Several ways work,dtw,I like to whip the rod tip and reel so that the lure is not far below the surface and is moving from side to side very rapidly.. Another way would be to reel and pull with makes it dart at a much slower pace than above and many fish will attack it then as well.. Another way,which worked well for gray trout one yr was to let it sink to the bottom and barely move it,stange way to work a gotcha,but it sure worked for those trout..


----------



## rockfish (May 7, 2003)

*gotcha*

One of my favorites - I have and use all color combos, but have probably had the most success with the red head/white body. Recently, I bought some with the mylar tinsel tails - has anyone used those with success?

Rock-


----------



## fish4kings104 (Feb 1, 2004)

thank yall for all your help.


----------



## bluerunner (Jun 30, 2003)

i like the chartreuse head, silver or white body


----------



## fisher446 (Aug 7, 2003)

Give me my good Ol' Pink (bubblegum) gotcha plug any time. I have caught more blues, spanish, and trout than i have on anyother gotcha put together. Last week i even caught a king on it, eventhough it was only 22 inches it was still fun.


----------



## kingfisherman23 (Dec 14, 2003)

I like the red head/white body combo the best, but one yaer at CG I tore up the blues with a mini-gotcha that was all white with black spots and red eyes.

Evan


----------



## 1mocast (Jul 11, 2003)

gotta keep it simple---classic red head white body,,,ya can't go wrong with that


----------



## Fishendude15 (Jan 20, 2004)

My all green, all white. Kill blues and striper.


----------



## bluefish1928 (Jun 9, 2007)

do you find that strikes are missed when you remove the belly treb? i have soom where i add a single hook and hope it would be easier to remove a hooked fish.


----------



## obx.fisher (Jul 20, 2008)

Removing the front treble gives it more action.
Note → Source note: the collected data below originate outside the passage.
-- ==== Sys2Proof/Machine/IntegerOps.lean ====
section
/-!
DEFINITION. Integer, logic, shift, compare, address and constant instructions (R113 to R136), opcodes 0x10 to 0x3C:
the operand rule of each around its value function of IntVal.lean.
-/

set_option linter.unusedVariables false

namespace Sys2Proof.Machine

open Sys2Proof

/-- ADD (R119). -/
def execAdd (h : Hdr) (ty : Ty) (s : State) : Host.Outcome State Fault Refusal :=
  fireRes s (binary h s.cur (vAdd ty))

/-- SUB (R119). -/
def execSub (h : Hdr) (ty : Ty) (s : State) : Host.Outcome State Fault Refusal :=
  fireRes s (binary h s.cur (vSub ty))

/-- ADDS (R119). -/
def execAdds (h : Hdr) (ty : Ty) (s : State) : Host.Outcome State Fault Refusal :=
  fireRes s (binary h s.cur (vAdds ty))

/-- SUBS (R119). -/
def execSubs (h : Hdr) (ty : Ty) (s : State) : Host.Outcome State Fault Refusal :=
  fireRes s (binary h s.cur (vSubs ty))

/-- MUL (R121). -/
def execMul (h : Hdr) (ty : Ty) (s : State) : Host.Outcome State Fault Refusal :=
  fireRes s (binary h s.cur (vMul ty))

/-- MULH (R121). -/
def execMulh (h : Hdr) (ty : Ty) (s : State) : Host.Outcome State Fault Refusal :=
  fireRes s (binary h s.cur (vMulh ty))

/-- DIV (R121). -/
def execDiv (h : Hdr) (ty : Ty) (s : State) : Host.Outcome State Fault Refusal :=
  fireRes s (binary h s.cur (vDiv ty))

/-- REM (R121). -/
def execRem (h : Hdr) (ty : Ty) (s : State) : Host.Outcome State Fault Refusal :=
  fireRes s (binary h s.cur (vRem ty))

/-- MIN (R123). -/
def execMin (h : Hdr) (ty : Ty) (s : State) : Host.Outcome State Fault Refusal :=
  fireRes s (binary h s.cur (vMin ty))

/-- MAX (R123). -/
def execMax (h : Hdr) (ty : Ty) (s : State) : Host.Outcome State Fault Refusal :=
  fireRes s (binary h s.cur (vMax ty))

/-- TEQ (R123). -/
def execTeq (h : Hdr) (ty : Ty) (s : State) : Host.Outcome State Fault Refusal :=
  fireRes s (binary h s.cur (vTeq ty))

/-- TNE (R123). -/
def execTne (h : Hdr) (ty : Ty) (s : State) : Host.Outcome State Fault Refusal :=
  fireRes s (binary h s.cur (vTne ty))

/-- TLT (R123). -/
def execTlt (h : Hdr) (ty : Ty) (s : State) : Host.Outcome State Fault Refusal :=
  fireRes s (binary h s.cur (vTlt ty))

/-- TLE (R123). -/
def execTle (h : Hdr) (ty : Ty) (s : State) : Host.Outcome State Fault Refusal :=
  fireRes s (binary h s.cur (vTle ty))

/-- SHL (R126). -/
def execShl (h : Hdr) (ty : Ty) (s : State) : Host.Outcome State Fault Refusal :=
  fireRes s (binary h s.cur (vShl ty))

/-- SHR (R126). -/
def execShr (h : Hdr) (ty : Ty) (s : State) : Host.Outcome State Fault Refusal :=
  fireRes s (binary h s.cur (vShr ty))

/-- SRA (R126). -/
def execSra (h : Hdr) (ty : Ty) (s : State) : Host.Outcome State Fault Refusal :=
  fireRes s (binary h s.cur (vSra ty))

/-- ROL (R126). -/
def execRol (h : Hdr) (ty : Ty) (s : State) : Host.Outcome State Fault Refusal :=
  fireRes s (binary h s.cur (vRol ty))

/-- ANDN (R126). -/
def execAndn (h : Hdr) (ty : Ty) (s : State) : Host.Outcome State Fault Refusal :=
  fireRes s (binary h s.cur (vAndn ty))

/-- XOR (R126). -/
def execXor (h : Hdr) (ty : Ty) (s : State) : Host.Outcome State Fault Refusal :=
  fireRes s (binary h s.cur (vXor ty))

/-- AND (R126). -/
def execAnd (h : Hdr) (ty : Ty) (s : State) : Host.Outcome State Fault Refusal :=
  fireRes s (binary h s.cur (vAnd ty))

/-- OR (R126). -/
def execOr (h : Hdr) (ty : Ty) (s : State) : Host.Outcome State Fault Refusal :=
  fireRes s (binary h s.cur (vOr ty))

/-- NEG (R119). -/
def execNeg (h : Hdr) (ty : Ty) (s : State) : Host.Outcome State Fault Refusal :=
  fireRes s (unary h s.cur (vNeg ty))

/-- ABS (R119). -/
def execAbs (h : Hdr) (ty : Ty) (s : State) : Host.Outcome State Fault Refusal :=
  fireRes s (unary h s.cur (vAbs ty))

/-- CLZ (R128). -/
def execClz (h : Hdr) (ty : Ty) (s : State) : Host.Outcome State Fault Refusal :=
  fireRes s (unary h s.cur (vClz ty))

/-- CTZ (R128). -/
def execCtz (h : Hdr) (ty : Ty) (s : State) : Host.Outcome State Fault Refusal :=
  fireRes s (unary h s.cur (vCtz ty))

/-- POPC (R128). -/
def execPopc (h : Hdr) (ty : Ty) (s : State) : Host.Outcome State Fault Refusal :=
  fireRes s (unary h s.cur (vPopc ty))

/-- BSWAP (R128). -/
def execBswap (h : Hdr) (ty : Ty) (s : State) : Host.Outcome State Fault Refusal :=
  fireRes s (unary h s.cur (vBswap ty))

/-- NOT (R126). -/
def execNot (h : Hdr) (ty : Ty) (s : State) : Host.Outcome State Fault Refusal :=
  fireRes s (unary h s.cur (vNot ty))

/-- ADDI (R132). -/
def execAddi (h : Hdr) (ty : Ty) (imm : BitVec 20) (s : State) : Host.Outcome State Fault Refusal :=
  fireRes s (unary h s.cur (vAddi ty imm))

/-- ANDI (R132). -/
def execAndi (h : Hdr) (ty : Ty) (imm : BitVec 20) (s : State) : Host.Outcome State Fault Refusal :=
  fireRes s (unary h s.cur (vAndi ty imm))

/-- ORI (R132). -/
def execOri (h : Hdr) (ty : Ty) (imm : BitVec 20) (s : State) : Host.Outcome State Fault Refusal :=
  fireRes s (unary h s.cur (vOri ty imm))

/-- XORI (R132). -/
def execXori (h : Hdr) (ty : Ty) (imm : BitVec 20) (s : State) : Host.Outcome State Fault Refusal :=
  fireRes s (unary h s.cur (vXori ty imm))

/-- TEQI (R132). -/
def execTeqi (h : Hdr) (ty : Ty) (imm : BitVec 20) (s : State) : Host.Outcome State Fault Refusal :=
  fireRes s (unary h s.cur (vTeqi ty imm))

/-- TLTI (R132). -/
def execTlti (h : Hdr) (ty : Ty) (imm : BitVec 20) (s : State) : Host.Outcome State Fault Refusal :=
  fireRes s (unary h s.cur (vTlti ty imm))

/-- TLEI (R132). -/
def execTlei (h : Hdr) (ty : Ty) (imm : BitVec 20) (s : State) : Host.Outcome State Fault Refusal :=
  fireRes s (unary h s.cur (vTlei ty imm))

/-- MOVHI (R135). -/
def execMovhi (h : Hdr) (ty : Ty) (imm : BitVec 20) (s : State) : Host.Outcome State Fault Refusal :=
  fireRes s (unary h s.cur (vMovhi ty imm))

/-- SHLI (R132). -/
def execShli (h : Hdr) (ty : Ty) (k : Fin 64) (s : State) : Host.Outcome State Fault Refusal :=
  fireRes s (unary h s.cur (vShli ty k))

/-- SHRI (R132). -/
def execShri (h : Hdr) (ty : Ty) (k : Fin 64) (s : State) : Host.Outcome State Fault Refusal :=
  fireRes s (unary h s.cur (vShri ty k))

/-- SRAI (R132). -/
def execSrai (h : Hdr) (ty : Ty) (k : Fin 64) (s : State) : Host.Outcome State Fault Refusal :=
  fireRes s (unary h s.cur (vSrai ty k))

/-- SEXT (R128). -/
def execSext (h : Hdr) (ty : Ty) (n : Fin 64) (s : State) : Host.Outcome State Fault Refusal :=
  fireRes s (unary h s.cur (vSext ty n.val))

/-- ZEXT (R128). -/
def execZext (h : Hdr) (ty : Ty) (n : Fin 64) (s : State) : Host.Outcome State Fault Refusal :=
  fireRes s (unary h s.cur (vZext ty n.val))

/-- LEA (R130): all 64 bits for both types. -/
def execLea (h : Hdr) (ty : Ty) (k : Fin 8) (off : BitVec 17) (s : State) : Host.Outcome State Fault Refusal :=
  fireRes s (binary h s.cur (vLea k off))

/-- The rule that replaces R46 for SEL (R124). -/
def selRes (h : Hdr) (ty : Ty) (f : Firing) : Res :=
  let a := opTok f.a
  let b := opTok f.b
  let p := opTok f.p
  let l := [a, b, p]
  if l.any (fun t => t.kind = .null) then resAll (tgts2 h) .null 0 f.tag
  else match l.find? (fun t => isStop t.kind) with
    | some t => resAll (tgts2 h) (maxStop l) t.value f.tag
    | none =>
      if p.kind = .error then resAll (tgts2 h) .error p.value f.tag
      else
        let x := if p.value ≠ 0 then a else b
        if x.kind = .error then resAll (tgts2 h) .error x.value f.tag
        else resAll (tgts2 h) .data (vSel ty a.value b.value p.value) f.tag

/-- SEL (R123, R124). -/
def execSel (h : Hdr) (ty : Ty) (s : State) : Host.Outcome State Fault Refusal :=
  fireRes s (selRes h ty s.cur)

/-- MOVI (R135). -/
def execMovi (h : Hdr) (ty : Ty) (imm : BitVec 20) (s : State) : Host.Outcome State Fault Refusal :=
  fireRes s (nullary h s.cur (vMovi ty imm))

/-- MOVX (R135): the extension word. -/
def execMovx (h : Hdr) (ty : Ty) (v : Word) (s : State) : Host.Outcome State Fault Refusal :=
  fireRes s (nullary h s.cur v)

end Sys2Proof.Machine
end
It may cause less hookups, but i like it much better without the front treb.

IMO


----------



## RuddeDogg (Mar 20, 2004)

bluerunner said:


> i like the chartreuse head, silver or white body


I use the Chartreuse head/silver body and the Orange head/silver body and the oeange head/glow body.


----------



## drawinout (May 11, 2008)

I like the red head and white body..... But, who am I kidding, I have a ton of those SOBs... I could probably open up a small tackle shop with the ones I have!!! Lots of them still in the box... I've caught a lot of fish on the holographic seastriker gotchas this year.


----------